Fresh optimism as oil rebounds to pre-pandemic levels

Fresh optimism as oil rebounds to pre-pandemic levels

/ Oil & Gas / Wednesday, 20 May 2020 06:23

Oil prices surged as crude markets took heart from signals of pandemic lockdowns easing and an upturn in economic activity. The international oil price benchmark, Brent crude, rose to $35.38, its highest level since March.  Saudi Aramco also became the first major oil producer to see its share price rebound to trade at levels last seen before the price war. 

A big factor in the revival came from China, the world’s biggest manufacturer, where oil experts said demand for crude was nearly back at pre-pandemic levels. The country is consuming about 13 million barrels a day, just short of levels when it locked down in January.

The oil revival dated from the historic deal led by Saudi Arabia and Russia last month to cut an unprecedented 9.7 million barrels of oil a day from global supply, followed by further unilateral cuts from the Kingdom and other Gulf producers.

OPEC recently agreed to a deal to cut about 1.97 million barrels per day (bpd) in a strategy to shore up oil prices following a gradual easing of lockdown across several countries.

Ahead of the deal, world’s top exporter Saudi Arabia has announced it would cut an additional 1 million barrels per day in June, while OPEC+ wants to maintain existing oil cuts beyond June when the group is next due to meet again.

Similarly Kuwait and Saudi Arabia had agreed to halt oil production from the joint Al-Khafji field for one month, starting from June 1.

Financial equities rejoiced, with the Dow Jones up roughly 3.5 percent during midday trading.
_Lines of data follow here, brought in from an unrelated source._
/-- RESET_BUSY_CLEAR: no task dispatched from a host queue remains outside FREE, and no swap of firmware is owed
(R103, R416). -/
def execResetBusyClear (s : State) : Host.Outcome State Fault Refusal :=
  onDev s (fun _ d =>
    if d.hqe.resetBusy && d.mea.tasks.all (fun t => t.kind != .host) && d.sec.activating.isNone then
      { d with hqe := { d.hqe with resetBusy := false } }
    else d)

/-- SHUTDOWN_DONE: commands have completed, felt is drained, and the checkpoint is written (R104). -/
def execShutdownDone (s : State) : Host.Outcome State Fault Refusal :=
  onDev s (fun env d =>
    if d.hqe.shutdown && !d.hqe.shutdownDone && hostAlive env && quiet d then
      checkpoint env { d with hqe := { d.hqe with shutdownDone := true } }
    else d)

/-- FUNCTION_LEVEL_RESET (R124, R454). -/
def execFunctionLevelReset (s : State) : Host.Outcome State Fault Refusal :=
  onDev s (fun env d => if hostAlive env then controllerReset 4 env d else d)

/-- PCIE_LINK_DOWN: a link-down not caused by PERST# is a conventional reset (R98). -/
def execPcieLinkDown (s : State) : Host.Outcome State Fault Refusal :=
  onDev s (fun env d =>
    if hostAlive env && !d.hqe.perst && d.hqe.linkSpeed ≠ 0 then
      controllerReset 3 env { d with hqe := { d.hqe with linkSpeed := 0, linkWidth := 0 } }
    else d)

/-! ### The VCORE domain (R14, R18, R444, R454) -/

/-- A feature's value at bring-up: the saved one, or its default (R398). -/
def savedOr (d : Dev) (fid dflt : Nat) : Nat := tblGetD d.adm.saved fid dflt

/-- The attention tree after the reset: every cause cleared, except RDM's unless power was lost (R444). -/
def resetAttn (powerOn : Bool) (d : Dev) : Attn :=
  { cause := if powerOn then Vector.replicate 19 0 else vset (Vector.replicate 19 0) 17 (vget d.attn.cause 17 0) }

/-- The recorder keeps its logs and counts; its windows and control are reset. -/
def resetEvr (d : Dev) : Evr :=
  { service := d.evr.service, boot := d.evr.boot, bootFull := d.evr.bootFull, running := d.evr.running,
    dropped := d.evr.dropped, suppressed := d.evr.suppressed, bootDropped := d.evr.bootDropped,
    durable := d.evr.durable }

/-- No task, arrival, program or placement survives; DRAM may, under self-refresh. Counts since power-on stay. -/
def resetMea (powerOn keepDram : Bool) (d : Dev) : Mea :=
  { nextArrival := d.mea.nextArrival, stamp := d.mea.stamp, dr := if keepDram then d.mea.dr else [],
    ctrl := setFld (0x004009C4 : W32) 0 16 (savedOr d 5 2500),
    userFaults := if powerOn then 0 else d.mea.userFaults, vendorFaults := if powerOn then 0 else d.mea.vendorFaults }

/-- The host queue engine: the deferred-error log survives, the link is down, and counts since power-on stay. The manual gives
the map lease generation no reset value: it stays through every reset and loss of power (DESIGN CHOICE, log 140). -/
def resetHqe (powerOn : Bool) (d : Dev) : Hqe :=
  { perst := d.hqe.perst, hostGen := d.hqe.hostGen + 1, hmem := d.hqe.hmem, irqs := d.hqe.irqs,
    deferred := d.hqe.deferred, defFirst := d.hqe.defFirst, defLost := d.hqe.defLost,
    lease := { gen := d.hqe.lease.gen },
    dbErrors := if powerOn then 0 else d.hqe.dbErrors, dmaErrors := if powerOn then 0 else d.hqe.dmaErrors }

/-- Nobody holds, waits for or reserves a slot any more, and PENDING slots return to EMPTY (R224). -/
def bareSlots (d : Dev) : Dev :=
  pruneSlots { d with kdr := { d.kdr with slots := d.kdr.slots.map (fun x =>
    (x.1, { x.2 with lock := none, waiters := [], reservation := none })) } }

/-- The directory stays as the journal has it; encrypted keyspaces are locked (R377). -/
def resetKdr (powerOn : Bool) (d : Dev) : Kdr :=
  let lock (k : Keyspace) : Keyspace :=
    { k with locked := k.encrypted, ksr := [], mismatches := 0, lockout := none }
  { slots := d.kdr.slots, nextObj := d.kdr.nextObj,
    ks := d.kdr.ks.map (fun x => (x.1, lock x.2)), probeMax := if powerOn then 0 else d.kdr.probeMax }

/-- Felt keeps the drain image until recovery takes it up. -/
def resetFlt (powerOn : Bool) (d : Dev) : Flt :=
  { held := d.flt.held, nextHeld := d.flt.nextHeld, roiWaits := if powerOn then 0 else d.flt.roiWaits }

/-- Calender and couch engine: only counts since power-on stay. -/
def resetCal (powerOn : Bool) (d : Dev) : Cal :=
  if powerOn then { book := d.cal.book }
  else { book := d.cal.book, tiles := d.cal.tiles, rawTiles := d.cal.rawTiles, verifyFails := d.cal.verifyFails }

def resetCch (powerOn : Bool) (d : Dev) : Cch :=
  if powerOn then {}
  else { beats := d.cch.beats, bytes := d.cch.bytes, preempts := d.cch.preempts, timeouts := d.cch.timeouts,
         late := d.cch.late, descInvalid := d.cch.descInvalid }

/-- Media and translation: what stands on media stays, control registers are reset, and recovery is owed (R235, R452). -/
def resetTrl (powerOn : Bool) (d : Dev) : Trl :=
  let z : Trl := {}
  let t : Trl :=
      { d.trl with brokeReg := z.brokeReg, wearReg := z.wearReg, refreshReg := z.refreshReg, patrolReg := z.patrolReg,
                   quireReg := z.quireReg, ckptReg := z.ckptReg, recovering := true }
  if powerOn then { t with retries := 0, soft := 0, rebuilds := 0, uncorr := 0 } else t

/-- Chain ports: BYPASSED, optics off; counts since power-on stay, and so does FAULT until a power-on reset (R255). -/
def resetCpt (powerOn : Bool) (d : Dev) : Cpt :=
  let ports : Vector Port 2 := d.cpt.ports.map (fun p => { counts := if powerOn then Vector.replicate 22 0 else p.counts })
  let fault := !powerOn && d.cpt.bypass == 3
  { ports := ports, station := d.cpt.station, wakeDiscarded := if powerOn then 0 else d.cpt.wakeDiscarded,
    bypass := if fault then 3 else 0, sensed := fault && d.cpt.sensed }

def resetXpt (powerOn : Bool) (d : Dev) : Xpt := if powerOn then {} else { counts := d.xpt.counts }

/-- The governor: BGV_CAP is RWS; after power-on reset it takes the saved POWER_CAP (R373, R398). -/
def resetBgv (powerOn : Bool) (d : Dev) : Bgv :=
  let cap := if powerOn then savedOr d 1 240 else d.bgv.cap
  { cap := cap, capInForce := cap, window := d.bgv.window, lastStep := d.bgv.lastStep }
WTI also surged past $30 per barrel, up by more than 10 percent.

Massive supply cuts went further in explaining the recent jump in prices. Oil traders view the implementation of the OPEC+ cuts favorably, with the 9.7 million bpd cuts phasing in swiftly.
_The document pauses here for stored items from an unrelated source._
-- ==== Sys2Proof/Machine/Regs.lean ====
section
/-! DEFINITION. The register space (19, R505–R514): what a 4-byte read of each register returns and what a write of each
does, with the 64-bit registers as two halves (R100, R510) and the doorbells and the MSI-X table of BAR0 (R99, R124). -/

namespace Sys2Proof.Machine

/-! ### Composing register values -/

/-- Half k of a 64-bit value: 0 low, 1 high. -/
def halfOf (v k : Nat) : Nat := if k = 0 then v % 2 ^ 32 else v / 2 ^ 32 % 2 ^ 32

/-- Word k of a 128-bit value. -/
def wordOf (v k : Nat) : Nat := v / 2 ^ (32 * k) % 2 ^ 32

/-- A signed number as n bits. -/
def sbits (n : Nat) (x : Int) : Nat := (x % ((2 ^ n : Nat) : Int)).toNat

/-- A list of conditions as bits, the first in bit 0. -/
def boolBits : List Bool → Nat
  | [] => 0
  | b :: t => b2n b + 2 * boolBits t

/-! ### Registers that say what the drive is doing -/

/-- VCORE is on (R446). -/
def vcoreOn (env : Env) : Bool := governs env

/-- DEV_ID (R505). -/
def regDevId (d : Dev) : Nat := 0x9154 + d.adm.step.toNat * 2 ^ 16 + 0xAF * 2 ^ 24

/-- DEV_STATUS (R103, R128). -/
def regDevStatus (d : Dev) : Nat :=
  boolBits [d.hqe.ready, d.hqe.resetBusy, d.hqe.cfgErr, d.hqe.shutdownDone, d.hqe.fetchPaused, d.trl.worn,
            bitOf (attnSummary d.attn) 0, d.hqe.lease.active]

/-- DEV_STATE (R464). -/
def regDevState (env : Env) (d : Dev) : Nat := pstateCode env.pw.st + 16 * d.lastReset + 256 * env.pw.wakeCause

/-- ATTN_SUMMARY as a reader sees it: with VCORE off, or in DRAIN on the management bus, bit 17 alone (R443, R501). -/
def seenSummary (env : Env) (d : Dev) : W32 :=
  let s := attnSummary d.attn
  if vcoreOn env && env.pw.st != .drain then s else s &&& 0x20000

/-- HQE_LEASE (R128). -/
def regLease (d : Dev) : Nat :=
  b2n d.hqe.lease.active + 256 * d.hqe.lease.lastReason + 2 ^ 16 * (d.hqe.lease.sizeMib / 1024 % 2 ^ 16)

/-- CPT_BYPASS (R283). -/
def regBypass (d : Dev) : Nat :=
  d.cpt.bypass + 4 * b2n d.cpt.sensed + 8 * b2n d.cpt.hold + 16 * b2n d.cpt.selftestOk + 256 * d.cpt.lastCause

/-- CPT_RING. -/
def regRing (env : Env) (d : Dev) : Nat := d.cpt.probeMs.toNat + 256 * b2n (ringSeen env d) + 512 * b2n d.cpt.ringOpen

/-- CPT_PSTAT_p. -/
def regPstat (env : Env) (d : Dev) (p : Nat) : Nat :=
  let x := portOf d p
  let per (f : Nat → Bool) : Nat := boolBits ((List.range 8).map f)
  b2n x.link + 2 * b2n x.fecLock + 4 * b2n x.preempt + 8 * x.verify + 256 * per (pausedNow env x) +
  2 ^ 16 * per (fun n => (vget x.storm n none).isSome) + 2 ^ 24 * per (fun n => (vget x.xoff n none).isSome)

/-- XPT_FLOWS (R308). -/
def regFlows (d : Dev) : Nat := d.xpt.flows.length + 2 ^ 16 * d.xpt.freeBuf

/-- MEA_CTRL, RUN_LIMIT as it acts (R69). -/
def regMeaCtrl (d : Dev) : Nat := min 25000 (max 250 (fld d.mea.ctrl 0 16)) + 2 ^ 16 * fld d.mea.ctrl 16 8

/-- VAT_STATUS_v (R69). -/
def regVat (d : Dev) (v : Nat) : Nat :=
  let ts := d.mea.tasks.filter (fun t => t.eng / 8 == v)
  let n (f : TaskSt → Bool) : Nat := (ts.filter (fun t => f t.st)).length
  (512 - ts.length) + 2 ^ 10 * n (· == .waiting) + 2 ^ 20 * n (fun s => s == .ready || s == .running)

/-- BGV_BUDGET (R373). -/
def regBudget (d : Dev) : Nat :=
  d.bgv.effectiveW + 2 ^ 9 * d.bgv.supplyW + 2 ^ 18 * d.bgv.thermW + 2 ^ 27 * d.bgv.limiter

/-- BGV_VCORE: RW fields read as written (R12). -/
def regVcore (d : Dev) : Nat := d.bgv.setpoint + 2 ^ 8 * d.bgv.vmin + 2 ^ 16 * d.bgv.vmax + 2 ^ 24 * b2n d.bgv.vfixed

/-- BGV_GROUP_INFO of the selected group. -/
def regGroupInfo (d : Dev) : Nat :=
  let g := groupOf d d.bgv.groupSel
  g.vat + 2 ^ 4 * g.epoch.toNat + 2 ^ 20 * b2n g.draining + 2 ^ 21 * b2n g.pinned + 2 ^ 22 * g.lastMove

/-- BGV_POWER, in 10 mW units over a window of 1 ms. -/
def regPower (d : Dev) : Nat := d.bgv.inputUj / 10 % 2 ^ 16 + 2 ^ 16 * sbits 16 (d.bgv.fixedUj / 10)

/-- BGV_TGROUP_g. -/
def regTgroup (d : Dev) (g : Nat) : Nat :=
  let t := vget d.bgv.tg g (tgroupDefault g)
  t.soft + 2 ^ 8 * t.hard + 2 ^ 16 * sbits 8 t.maxC + 2 ^ 24 * (t.ceilCw / 240)

/-- The four words of class c: BGV_WC_CTRL, FUND, SPEND and DEBT. -/
def regWc (d : Dev) (c k : Nat) : Nat :=
  let w := wcOf d c
  match k with
  | 0 => if c < 2 then 0 else w.weight + 2 ^ 8 * w.floorPct + 2 ^ 16 * w.ceilPct
  | 1 => sbits 32 (w.fund / 256)
  | 2 => sbits 32 (w.lastSpend / 256)
  | _ => sbits 32 (w.debt / 256)

/-- BGV_TEMP_s. -/
def regTemp (d : Dev) (s : Nat) : Nat :=
  match d.bgv.temps.getD s none with
  | some t => sbits 16 t + 2 ^ 16 * b2n (!d.bgv.failed.contains s)
  | none => 0

/-- CCH_BUSY (R345). -/
def regBusy (d : Dev) : Nat :=
  let cs := d.cch.chans.toList
  (cs.filter (fun c => c.st != .idle)).length + 256 * (cs.filter (fun c => c.st == .idle && !c.records.isEmpty)).length

/-- CCH_CH_STATUS.STATE. -/
def chanCode (s : ChanSt) : Nat :=
  match s with
  | .idle => 0
  | .fetch => 1
  | .run => 2
  | .waitRecords => 3

/-- The four words of channel c. -/
def regChan (d : Dev) (c k : Nat) : Nat :=
  let x := vget d.cch.chans c {}
  match k with
  | 0 => chanCode x.st + 2 ^ 4 * x.prio + 2 ^ 7 * b2n x.vendor + 2 ^ 8 * x.eng + 2 ^ 15 * x.ctx + 2 ^ 21 * x.tag
  | 1 => fld x.desc 48 16 + 2 ^ 16 * min x.descs 0xFFFF
  | 2 => x.remain
  | _ => x.done

/-- MSQ_DIE_FAILED_c (R248). -/
def regDies (d : Dev) (c : Nat) : Nat := boolBits ((List.range 24).map (fun i => d.trl.failedDies.contains (dieKey c i)))

/-- TRL_STATE. -/
def regTrlState (env : Env) (d : Dev) : Nat :=
  b2n d.trl.worn + 2 * b2n d.trl.recovering + 256 * (if d.trl.recovering then 0 else freeReams env d)

/-- TRL_SPARE_MIN: the first plane, in order of channel, die and plane, with the fewest spares (R248). -/
def regSpareMin (d : Dev) : Nat :=
  let ks := (List.range 3072).filter (fun k => !d.trl.failedDies.contains (k / 4))
  match ks with
  | [] => 0
  | k :: t =>
    let m := t.foldl (fun a x => if sparesLeft d x < sparesLeft d a then x else a) k
    sparesLeft d m + 2 ^ 8 * (m / 96) + 2 ^ 13 * (m / 4 % 24) + 2 ^ 18 * (m % 4)

/-- TRL_BURST, in GB. -/
def regBurst (d : Dev) : Nat := burstGb d + 2 ^ 16 * (hostHeld d / 10 ^ 9)

/-- TRL_WEAR_PCT: wear as a share of 9,000 units, in 0.01 %; blocks never worn are not listed. -/
def regWearPct (d : Dev) : Nat :=
  let bs := d.trl.blocks.filter (fun b => !d.trl.failedDies.contains (b.1 / 7296))
  let total := (768 - d.trl.failedDies.length) * 7296
  let sum := (bs.map (fun b => b.2.wear)).foldl (· + ·) 0
  let top := (bs.map (fun b => b.2.wear)).foldl max 0
  (if total = 0 then 0 else sum * 10000 / (9000 * total)) + 2 ^ 16 * (top * 10000 / 9000)

/-- FW_STATE (R425). -/
def regFwState (d : Dev) : Nat :=
  let s := d.sec
  s.runSlot + 2 * s.conf + 4 * b2n s.trial.isSome + 8 * b2n s.pending + 16 * b2n s.activating.isSome +
  32 * b2n s.recovery + 64 * min s.trialBoots 3 + 2 ^ 8 * s.minSvn + 2 ^ 16 * s.driveFmt

/-- FW_SLOT_VER_s: 0 when the slot is empty or invalid. -/
def regSlotVer (d : Dev) (s : Nat) : Nat :=
  match slotImage d s with
  | some i => if i.valid then i.version.toNat else 0
  | none => 0

/-- FW_SLOT_INFO_s. -/
def regSlotInfo (d : Dev) (s : Nat) : Nat :=
  match slotImage d s with
  | some i => i.svn + 2 ^ 7 * b2n i.valid + 2 ^ 8 * b2n (d.sec.committed == some s) + 2 ^ 16 * i.fmtWrite
  | none => 0

/-- BLD_STATUS.STATE (R468). -/
def bldCode (s : BldSt) : Nat :=
  match s with
  | .off => 0
  | .test => 1
  | .sense => 2
  | .brake => 3
  | .align => 4
  | .ramp => 5
  | .run => 6
  | .lost => 7
  | .asc => 8
  | .coast => 9
  | .wait => 10
  | .fault => 11

/-- BLD_STATUS (R480). -/
def regBldStatus (d : Dev) : Nat :=
  bldCode d.bld.st + 2 ^ 4 * d.bld.chopper + 2 ^ 6 * b2n d.bld.healthy + 2 ^ 7 * b2n d.bld.reverse +
  2 ^ 16 * (d.bld.rpm % 2 ^ 16)

/-- PWR_LIMIT (R464). -/
def regLimit (env : Env) (d : Dev) : Nat :=
  env.pw.limitMib + 2 ^ 16 * min (heldMib d) 0x3FFF

/-- PWR_HOLDUP (R464). -/
def regHoldup (env : Env) : Nat := min env.pw.energyMj 0xFFFF + 2 ^ 16 * min env.pw.capDmf 0xFFFF

/-! ### The read map (R514) -/

/-- 0x0000_0000–0x0000_FFFF. -/
def readDevice (env : Env) (d : Dev) (off : Nat) : Option Nat :=
  match off with
  | 0x00 => some (regDevId d)
  | 0x08 => some 0xFFFFFFFF
  | 0x10 => some (b2n d.hqe.enabled + 2 * b2n d.hqe.shutdown)
  | 0x14 => some (regDevStatus d)
  | 0x18 => some (regDevState env d)
  | 0x1C => some d.hqe.admSize.toNat
  | 0x20 => some (halfOf d.hqe.admSq.toNat 0)
  | 0x24 => some (halfOf d.hqe.admSq.toNat 1)
  | 0x28 => some (halfOf d.hqe.admCq.toNat 0)
  | 0x2C => some (halfOf d.hqe.admCq.toNat 1)
  | 0x1000 => some (seenSummary env d).toNat
  | 0x1004 => some d.attn.mask.toNat
  | 0x1008 => some d.attn.pinMask.toNat
  | _ =>
    if 0x1100 ≤ off && off < 0x1230 then
      let n := (off - 0x1100) / 16
      if off % 16 = 0 then some (vget d.attn.cause n 0).toNat
      else if off % 16 = 4 then some (vget d.attn.enable n 0).toNat else none
    else none

/-- The window of id 0x01. -/
def readHqe (d : Dev) (o : Nat) : Option Nat :=
  match o with
  | 0x00 => some d.hqe.arb.toNat
  | 0x04 => some (d.hqe.qfailQid.toNat + 2 ^ 16 * d.hqe.qfailReason + 2 ^ 31 * b2n d.hqe.qfailValid)
  | 0x08 => some d.hqe.dbErrors
  | 0x0C => some d.hqe.dmaErrors
  | 0x10 => some (hqeLink d)
  | 0x14 => some (regLease d)
  | 0x18 => some d.hqe.deferred.length
  | _ => none

/-- A port block: o is the offset within it. -/
def readPort (env : Env) (d : Dev) (p o : Nat) : Option Nat :=
  let x := portOf d p
  match o with
  | 0x00 => some x.pctrl.toNat
  | 0x04 => some x.pvid.toNat
  | 0x08 => some (regPstat env d p)
  | 0x0C => some x.thr.toNat
  | 0x10 => some x.wdog.toNat
  | _ =>
    if 0x40 ≤ o && o < 0xF0 && o % 4 = 0 then some (halfOf (vget x.counts ((o - 0x40) / 8) 0) (o / 4 % 2)) else none

/-- A wake filter: o is the offset within its block. -/
def readFilter (d : Dev) (n o : Nat) : Option Nat :=
  let f := vget d.cpt.filters n {}
  if o = 0 then some f.ctrl.toNat
  else if o = 4 then some f.offset.toNat
  else if 0x10 ≤ o && o < 0x20 && o % 4 = 0 then some (wordOf f.pattern.toNat ((o - 0x10) / 4))
  else if 0x20 ≤ o && o < 0x30 && o % 4 = 0 then some (wordOf f.mask.toNat ((o - 0x20) / 4))
  else none

/-- The window of id 0x02. -/
def readCpt (env : Env) (d : Dev) (o : Nat) : Option Nat :=
  match o with
  | 0x00 => some (regBypass d)
  | 0x08 => some (halfOf d.cpt.station.toNat 0)
  | 0x0C => some (halfOf d.cpt.station.toNat 1)
  | 0x10 => some d.cpt.actType.toNat
  | 0x18 => some (halfOf d.cpt.actGroup.toNat 0)
  | 0x1C => some (halfOf d.cpt.actGroup.toNat 1)
  | 0x20 => some (regRing env d)
  | 0x28 => some (b2n d.cpt.wakeOutEn + 2 ^ 16 * min d.cpt.wakeDiscarded 0xFFFF)
  | _ =>
    if 0x100 ≤ o && o < 0x300 then readPort env d ((o - 0x100) / 0x100) (o % 0x100)
    else if 0x400 ≤ o && o < 0x600 then readFilter d ((o - 0x400) / 0x40) (o % 0x40)
    else none

/-- The window of id 0x03. -/
def readXpt (d : Dev) (o : Nat) : Option Nat :=
  match o with
  | 0x00 => some d.xpt.ctrl.toNat
  | 0x04 => some (regFlows d)
  | _ => if 0x40 ≤ o && o < 0x98 && o % 4 = 0 then some (halfOf (vget d.xpt.counts ((o - 0x40) / 8) 0) (o / 4 % 2)) else none

/-- The window of id 0x05. -/
def readMea (d : Dev) (o : Nat) : Option Nat :=
  match o with
  | 0x00 => some (regMeaCtrl d)
  | 0x04 => some d.mea.userFaults
  | 0x08 => some d.mea.vendorFaults
  | _ => if 0x10 ≤ o && o < 0x40 && o % 4 = 0 then some (regVat d ((o - 0x10) / 4)) else none

/-- The window of id 0x06. -/
def readBgv (d : Dev) (o : Nat) : Option Nat :=
  match o with
  | 0x00 => some d.bgv.cap
  | 0x04 => some (regBudget d)
  | 0x08 => some (regVcore d)
  | 0x0C => some (d.bgv.senseReg.toNat + 256 * d.bgv.auxW)
  | 0x10 => some d.bgv.mig.toNat
  | 0x14 => some d.bgv.groupSel
  | 0x18 => some (regGroupInfo d)
  | 0x1C => some 0
  | 0x20 => some (regPower d)
  | 0x24 => some d.bgv.wc1
  | 0x28 => some d.bgv.blowerFaultW
  | _ =>
    if o % 4 ≠ 0 then none
    else if 0x40 ≤ o && o < 0x58 then some (regTgroup d ((o - 0x40) / 4))
    else if 0x100 ≤ o && o < 0x200 then some (regWc d ((o - 0x100) / 16) (o / 4 % 4))
    else if 0x200 ≤ o && o < 0x3D0 then some (d.bgv.paces.getD ((o - 0x200) / 4) 0)
    else if 0x400 ≤ o && o < 0x530 then some (regTemp d ((o - 0x400) / 4))
    else none

/-- The windows of ids 0x07, 0x08 and 0x0A. -/
def readKdr (d : Dev) (o : Nat) : Option Nat :=
  match o with
  | 0x00 => some (dirCount d)
  | 0x04 => some d.kdr.probeMax
  | _ => none

def readCal (d : Dev) (o : Nat) : Option Nat :=
  match o with
  | 0x00 => some d.cal.ctrl.toNat
  | 0x08 => some (halfOf d.cal.tiles 0)
  | 0x0C => some (halfOf d.cal.tiles 1)
  | 0x10 => some d.cal.rawTiles
  | 0x14 => some d.cal.verifyFails
  | _ => none

/-- FLT_STAGE_USE gives each class's staging in use in whole units of 64 KiB, rounded down: how a part of one counts the manual
leaves open (R204; DESIGN CHOICE, log 127). -/
def readFlt (d : Dev) (o : Nat) : Option Nat :=
  match o with
  | 0x100 => some d.flt.stageFloor.toNat
  | 0x104 => some (stageUsed d false / 65536 + 2 ^ 16 * (stageUsed d true / 65536))
  | 0x108 => some d.flt.roiWaits
  | _ => none

/-- The couch counts, in the order of R345. -/
def couchCount (d : Dev) (i : Nat) : Nat :=
  match i with
  | 0 => d.cch.beats
  | 1 => d.cch.bytes
  | 2 => d.cch.preempts
  | 3 => d.cch.timeouts
  | 4 => d.cch.late
  | _ => d.cch.descInvalid

/-- The window of id 0x09. -/
def readCch (d : Dev) (o : Nat) : Option Nat :=
  if o = 0 then some d.cch.ctrl.toNat
  else if o = 4 then some (regBusy d)
  else if o % 4 ≠ 0 then none
  else if 0x10 ≤ o && o < 0x30 then
    some (min 0xFFFF (d.cch.pend.filter (fun p => p.prio == (o - 0x10) / 4)).length)
  else if 0x40 ≤ o && o < 0x70 then some (halfOf (couchCount d ((o - 0x40) / 8)) (o / 4 % 2))
  else if 0x100 ≤ o && o < 0x500 then some (regChan d ((o - 0x100) / 16) (o / 4 % 4))
  else none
Part of the reason is that some oil producers began having difficulty finding a home for its oil, as a portion of the cuts arguably became involuntary.
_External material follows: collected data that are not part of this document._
-- ==== Sys2Proof/Laws/State.lean ====
section
/-! SUPPORT. What each named update of the drive leaves alone, one lemma per part of the drive and update, all true by
unfolding; and what the two ways of lifting a meaning answer. -/

namespace Sys2Proof.Laws

open Sys2Proof.Machine

/-! ### updTask -/

@[simp] theorem updTask_attn (e c : Nat) (f : Task → Task) (d : Dev) : (updTask e c f d).attn = d.attn := rfl
@[simp] theorem updTask_evr (e c : Nat) (f : Task → Task) (d : Dev) : (updTask e c f d).evr = d.evr := rfl
@[simp] theorem updTask_mea (e c : Nat) (f : Task → Task) (d : Dev) : (updTask e c f d).mea = { d.mea with tasks := d.mea.tasks.map (fun t => if t.eng == e && t.ctx == c then f t else t) } := rfl
@[simp] theorem updTask_hqe (e c : Nat) (f : Task → Task) (d : Dev) : (updTask e c f d).hqe = d.hqe := rfl
@[simp] theorem updTask_kdr (e c : Nat) (f : Task → Task) (d : Dev) : (updTask e c f d).kdr = d.kdr := rfl
@[simp] theorem updTask_flt (e c : Nat) (f : Task → Task) (d : Dev) : (updTask e c f d).flt = d.flt := rfl
@[simp] theorem updTask_cal (e c : Nat) (f : Task → Task) (d : Dev) : (updTask e c f d).cal = d.cal := rfl
@[simp] theorem updTask_cch (e c : Nat) (f : Task → Task) (d : Dev) : (updTask e c f d).cch = d.cch := rfl
@[simp] theorem updTask_trl (e c : Nat) (f : Task → Task) (d : Dev) : (updTask e c f d).trl = d.trl := rfl
@[simp] theorem updTask_cpt (e c : Nat) (f : Task → Task) (d : Dev) : (updTask e c f d).cpt = d.cpt := rfl
@[simp] theorem updTask_xpt (e c : Nat) (f : Task → Task) (d : Dev) : (updTask e c f d).xpt = d.xpt := rfl
@[simp] theorem updTask_bgv (e c : Nat) (f : Task → Task) (d : Dev) : (updTask e c f d).bgv = d.bgv := rfl
@[simp] theorem updTask_ccl (e c : Nat) (f : Task → Task) (d : Dev) : (updTask e c f d).ccl = d.ccl := rfl
@[simp] theorem updTask_sec (e c : Nat) (f : Task → Task) (d : Dev) : (updTask e c f d).sec = d.sec := rfl
@[simp] theorem updTask_adm (e c : Nat) (f : Task → Task) (d : Dev) : (updTask e c f d).adm = d.adm := rfl
@[simp] theorem updTask_bld (e c : Nat) (f : Task → Task) (d : Dev) : (updTask e c f d).bld = d.bld := rfl
@[simp] theorem updTask_mg (e c : Nat) (f : Task → Task) (d : Dev) : (updTask e c f d).mg = d.mg := rfl
@[simp] theorem updTask_lastReset (e c : Nat) (f : Task → Task) (d : Dev) : (updTask e c f d).lastReset = d.lastReset := rfl
@[simp] theorem updTask_tickLatch (e c : Nat) (f : Task → Task) (d : Dev) : (updTask e c f d).tickLatch = d.tickLatch := rfl
@[simp] theorem updTask_free (e c : Nat) (f : Task → Task) (d : Dev) : (updTask e c f d).free = d.free := rfl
Meanwhile, PetroChina’s biggest refinery, a 410,000-bpd facility in Dalian, will resume operations in late June after a two-month overhaul, a statement by the oil company has said.

This could mean an increase in Chinese oil imports from Russia because the Dalian facility is connected to the East Siberia-Pacific Ocean pipeline, and is the biggest processor of the ESPO blend.

The restart of the Dalian refinery will add to rising run rates in the world’s top oil importer, which would likely be taken as good news for demand.